The plan was the first step of the UC’s budget reform. It was intended to encourage campuses to increase their revenue, make the UC budget process more transparent and give campuses flexibility in how they spend their revenues, said UC spokeswoman Shelly Meron.

“(Funding streams) was negotiated to be as fair as possible and a lot simpler than before,” Minster said. “What happened before was so complicated. Nobody could explain (it).”

The UC Office of the President, which has a budget of $557.7 million, currently takes about $274 million from UC campuses to fund its operations.

This year, UCLA paid the UC $63 million – about 24 percent of all revenue collected through the funding streams tax.

But the change has had some unintended effects on UCLA, said Steven A. Olsen, vice chancellor of finance, budget and capital programs.

In 2011-2012, the first year the funding streams tax was collected, the state cut $650 million from the UC budget, which prompted a 9.6 percent tuition increase, Olsen said. UCLA had to pay $65 million to the UC for the tax, and lost millions of dollars in state funds that year. The campus ended up losing money because it did not receive enough back in UC funds to make the change break even.

UC spokeswoman Dianne Klein acknowledged that campuses may still be struggling to adjust to Funding Streams, especially since state funding has declined in recent years.

“But now that it appears the state is reinvesting in higher education, some of these concerns might be mitigated,” she said.

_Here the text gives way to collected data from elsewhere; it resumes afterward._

/-- PWR_DOM_ERR stands in no virtual function's view (R386). -/
theorem State.mayWrite_PWR_DOM_ERR_OVERRIDDEN_vf (s : State) : s.mayWrite 1 .PWR_DOM_ERR_OVERRIDDEN 0 = false := rfl

/-- A virtual function's write of PWR_DOM_ERR, which it may not write, still writes OVERRIDDEN back. -/
theorem exec_registerWrite_PWR_DOM_ERR_vf (s : State) (v : Nat) :
    exec (.registerWrite 1 (addrOf .PWR_DOM_ERR_OVERRIDDEN) 4 v 0) s =
      .next (s.set .PWR_DOM_ERR_OVERRIDDEN (s.get .PWR_DOM_ERR_OVERRIDDEN)) := by
  rw [exec_registerWrite_of_plainOff s 1 v 0 (by decide) plainOff_PWR_DOM_ERR, writeWord_eq, State.hwSet_eq,
    hits_PWR_DOM_ERR_OVERRIDDEN]
  simp only [List.foldl_cons, List.foldl_nil, Nat.zero_mod]
  rw [writeElem_of_not_mayWrite _ s.mayWrite_PWR_DOM_ERR_OVERRIDDEN_vf, setElem_zero s rfl (by decide)]

/-- A state outside `Inv`: the one-bit field PWR_DOM_ERR.OVERRIDDEN holds 2. -/
def wideOverridden : State := { regs := [(Fld.key .PWR_DOM_ERR_OVERRIDDEN 0, 2)] }

/-- Refutes O6: the statement speaks of every state, also of one outside `Inv` whose W1C field holds more than its width. Hardware's
set of W1C bits writes such a field back cut to its width even where it sets no bit, so a write by a function that may not
write the field changes it. -/
theorem not_registerWrites : ¬ Obligations.RegisterWrites := by
  unfold Obligations.RegisterWrites
  rintro ⟨hword, -⟩
  obtain ⟨t, ht, -, hframe, -⟩ :=
    hword wideOverridden 1 (addrOf .PWR_DOM_ERR_OVERRIDDEN) 0 0 (by decide) (by decide) (by decide) plainOff_PWR_DOM_ERR
  rw [exec_registerWrite_PWR_DOM_ERR_vf] at ht
  obtain rfl := Host.Outcome.next.inj ht
  have hwas : wideOverridden.get .PWR_DOM_ERR_OVERRIDDEN = 2 := by decide
  obtain ⟨hmay, -⟩ := hframe rfl .PWR_DOM_ERR_OVERRIDDEN 0 (by rw [State.get_set_same, hwas]; decide)
  simp [State.mayWrite_PWR_DOM_ERR_OVERRIDDEN_vf] at hmay

end Sys2Proof.Machine
end

section
/-! Which reset kind resets which register fields (R722, R723): what registers read after a part of the register file is dropped, after
events alone, and after each reset. -/
namespace Sys2Proof.Machine

/-- `Fld.all` lists the fields in the order of their constructors. -/
theorem Fld.all_map_ctorIdx : Fld.all.map Fld.ctorIdx = List.range 362 := by decide +kernel

theorem Fld.ctorIdx_lt_length (f : Fld) : f.ctorIdx < 362 := by cases f <;> decide

/-- No field is missing in `Fld.all`. -/
theorem Fld.mem_all (f : Fld) : f ∈ Fld.all := by
  have hidx : f.ctorIdx ∈ Fld.all.map Fld.ctorIdx := Fld.all_map_ctorIdx ▸ List.mem_range.2 f.ctorIdx_lt_length
  obtain ⟨g, hg, hgf⟩ := List.mem_map.1 hidx
  exact ctorIdx_inj hgf ▸ hg

@[simp] theorem Fld.key_mod (f : Fld) (i : Nat) : f.key i % 512 = f.ctorIdx := by
  have := ctorIdx_lt f
  unfold Fld.key
  omega

/-- A lookup in a map that keeps the entries whose key satisfies `p`. -/
theorem look_filter_key {α : Type} (d : α) (m : SMap α) (p : Nat → Bool) (k : Nat) :
    look d (m.filter (fun e => p e.1)) k = if p k then look d m k else d := by
  induction m with
  | nil => simp [look]
  | cons e r ih =>
    obtain ⟨k', v⟩ := e
    by_cases hk : k' = k
    · subst hk
      cases hp : p k' <;> simp [look, hp, ih]
    · cases hp : p k' <;> simp [look, hp, hk, ih]

/-- What a field reads depends on the register file alone. -/
theorem State.get_congr_regs {s t : State} (h : t.regs = s.regs) (f : Fld) (i : Nat) : t.get f i = s.get f i := by
  rw [State.get, State.get, h]

/-- A field is reset when it is among the chosen ones, and left as it is otherwise. -/
theorem State.get_resetFields (s : State) (p : Fld → Bool) (f : Fld) (i : Nat) :
    (s.resetFields p).get f i = if p f then f.info.reset else s.get f i := by
  have hmem : f.ctorIdx ∈ (Fld.all.filter p).map Fld.ctorIdx ↔ p f = true := by
    constructor
    · intro h
      obtain ⟨g, hg, hgf⟩ := List.mem_map.1 h
      exact ctorIdx_inj hgf ▸ (List.mem_filter.1 hg).2
    · exact fun h => List.mem_map_of_mem (List.mem_filter.2 ⟨f.mem_all, h⟩)
  have hlook := look_filter_key f.info.reset s.regs
    (fun k => !decide (k % 512 ∈ (Fld.all.filter p).map Fld.ctorIdx)) (f.key i)
  refine hlook.trans ?_
  rw [Fld.key_mod]
  by_cases hp : p f = true
  · simp [hmem.2 hp, hp]
  · simp [mt hmem.1 hp, hp, State.get]

/-! Events and the stop of a function reset: only `evFlds` change. -/

theorem State.get_logPut_of_notMem_evFlds (s : State) (r : Rec) {g : Fld} (j : Nat) (h : g ∉ evFlds) :
    (s.logPut r).get g j = s.get g j := by
  simp only [evFlds, List.mem_cons, not_or] at h
  obtain ⟨hnext, hwritten, hovf, hdrop, -⟩ := h
  simp only [State.logPut]
  repeat' split
  · rw [State.get_set_ne _ _ _ _ (.inl (Ne.symm hwritten)), State.get_set_ne _ _ _ _ (.inl (Ne.symm hnext))]; rfl
  · rw [State.get_set_ne _ _ _ _ (.inl (Ne.symm hwritten))]; rfl
  · exact State.get_inc_ne s _ _ _ (.inl (Ne.symm hovf))
  · exact State.get_inc_ne s _ _ _ (.inl (Ne.symm hdrop))

theorem State.get_enter_of_notMem_evFlds (s : State) (r : Rec) {g : Fld} (j : Nat) (h : g ∉ evFlds) :
    (s.enter r).get g j = s.get g j := by
  simp only [State.enter]
  split
  · rfl
  · exact s.get_logPut_of_notMem_evFlds _ j h

/-- An event changes no register outside `evFlds`. -/
theorem State.get_raiseEv_of_notMem_evFlds (s : State) (e : Ev) {g : Fld} (j : Nat) (h : g ∉ evFlds) :
    (s.raiseEv e).get g j = s.get g j := by
  have hne := h
  simp only [evFlds, List.mem_cons, not_or] at hne
  obtain ⟨-, -, hovf, -, hfrz, hdidx, -⟩ := hne
  simp only [State.raiseEv]
  repeat' split
  · exact State.get_offer s _ g j hdidx
  · rw [State.get_inc_ne _ _ _ _ (.inl (Ne.symm hovf)), State.get_offer _ _ _ _ hdidx]
  · rw [State.get_inc_ne _ _ _ _ (.inl (Ne.symm hfrz)), State.get_offer _ _ _ _ hdidx]
  · exact s.get_enter_of_notMem_evFlds _ j h
  · rw [State.get_offer _ _ _ _ hdidx, s.get_enter_of_notMem_evFlds _ j h]

theorem State.get_hreFault_of_notMem_evFlds (s : State) (q fn code : Nat) (step : Option Nat) (d : Nat) {g : Fld} (j : Nat)
    (h : g ∉ evFlds) : (s.hreFault q fn code step d).get g j = s.get g j := by
  rw [State.hreFault, State.raiseFault_eq]
  exact s.get_raiseEv_of_notMem_evFlds _ j h

/-- The stop of a partition at a reset changes registers only through the event of a running one (R725). -/
theorem State.get_resetStop_of_notMem_evFlds (s : State) (pcie : Bool) (q : Nat) {g : Fld} (j : Nat) (h : g ∉ evFlds) :
    (s.resetStop pcie q).get g j = s.get g j := by
  simp only [State.resetStop]
  split
  · rfl
  · rfl
  · exact State.get_hreFault_of_notMem_evFlds _ _ _ _ _ _ j h
  · rfl

theorem State.get_foldl_resetStop_of_notMem_evFlds (s : State) (pcie : Bool) (qs : List Nat) {g : Fld} (j : Nat) (h : g ∉ evFlds) :
    (qs.foldl (fun s q => s.resetStop pcie q) s).get g j = s.get g j := by
  induction qs generalizing s with
  | nil => rfl
  | cons q r ih => exact (ih _).trans (s.get_resetStop_of_notMem_evFlds pcie q j h)

/-! The resets. -/

theorem State.get_resetPcie (s : State) (f : Fld) (i : Nat) :
    s.resetPcie.get f i = if f.info.blk = .HRE ∨ f.info.blk = .PCX then f.info.reset else s.get f i :=
  (s.get_resetFields _ f i).trans (by simp only [Bool.or_eq_true, beq_iff_eq])

/-- PCIE_RESET stops the partitions and then resets HRE and PCX. -/
theorem exec_pcieReset (s : State) : ∃ t, exec .pcieReset s = .next t
    ∧ t.regs = ((List.range 128).foldl (fun s q => s.resetStop true q) s).resetPcie.regs := by
  simp only [exec, execPcieReset]
  exact ⟨_, rfl, by dsimp only⟩

/-- The fields that a system reset leaves as they are (table Block reset kinds): those that only a cold reset resets, and
MBX_FAULT.TRIP while PWR_OK stays high. -/
def keptBySystemReset (pwrOk : Bool) (f : Fld) : Bool :=
  f.info.blk == .EVR || f == .TIM_TALLY_TALLY || f == .TIM_TICK_TICK || f == .PNL_HOOD_FENCED || (f == .MBX_FAULT_TRIP && pwrOk)

/-- The pins that a system reset drives show in no register. -/
theorem State.systemReset_regs (s : State) (pwrOk : Bool) :
    (s.systemReset pwrOk).regs = (s.fresh.resetFields (fun f => !keptBySystemReset pwrOk f)).regs := by
  simp only [State.systemReset]
  split_ifs <;> rfl

theorem State.systemReset_tripped (s : State) (pwrOk : Bool) :
    (s.systemReset pwrOk).boot.tripped = (s.boot.tripped && pwrOk) := by
  simp only [State.systemReset]
  split_ifs <;> rfl

theorem State.get_systemReset (s : State) (pwrOk : Bool) (f : Fld) (i : Nat) :
    (s.systemReset pwrOk).get f i = if keptBySystemReset pwrOk f then s.get f i else f.info.reset := by
  rw [State.get_congr_regs (s.systemReset_regs pwrOk), State.get_resetFields]
  cases keptBySystemReset pwrOk f <;> rfl

theorem exec_systemReset (s : State) (pwrOk : Bool) (h : s.boot.powered = true) :
    exec (.systemReset pwrOk) s = .next (s.systemReset pwrOk) := if_pos h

In the first year of the funding streams tax, the UCLA chancellor’s office paid the tax out of its central reserves. But this year, UCLA administration decided to pay the $63 million tax to the UC by taking it from all of UCLA’s departments – from academics to athletics and the medical center.

UCLA officials are currently discussing ways to minimize the burden of the tax on UCLA’s departments. Olsen said officials plan to decide in March how UCLA will pay the tax next year.

Correction: The UC administration taxes campuses’ total expenditures.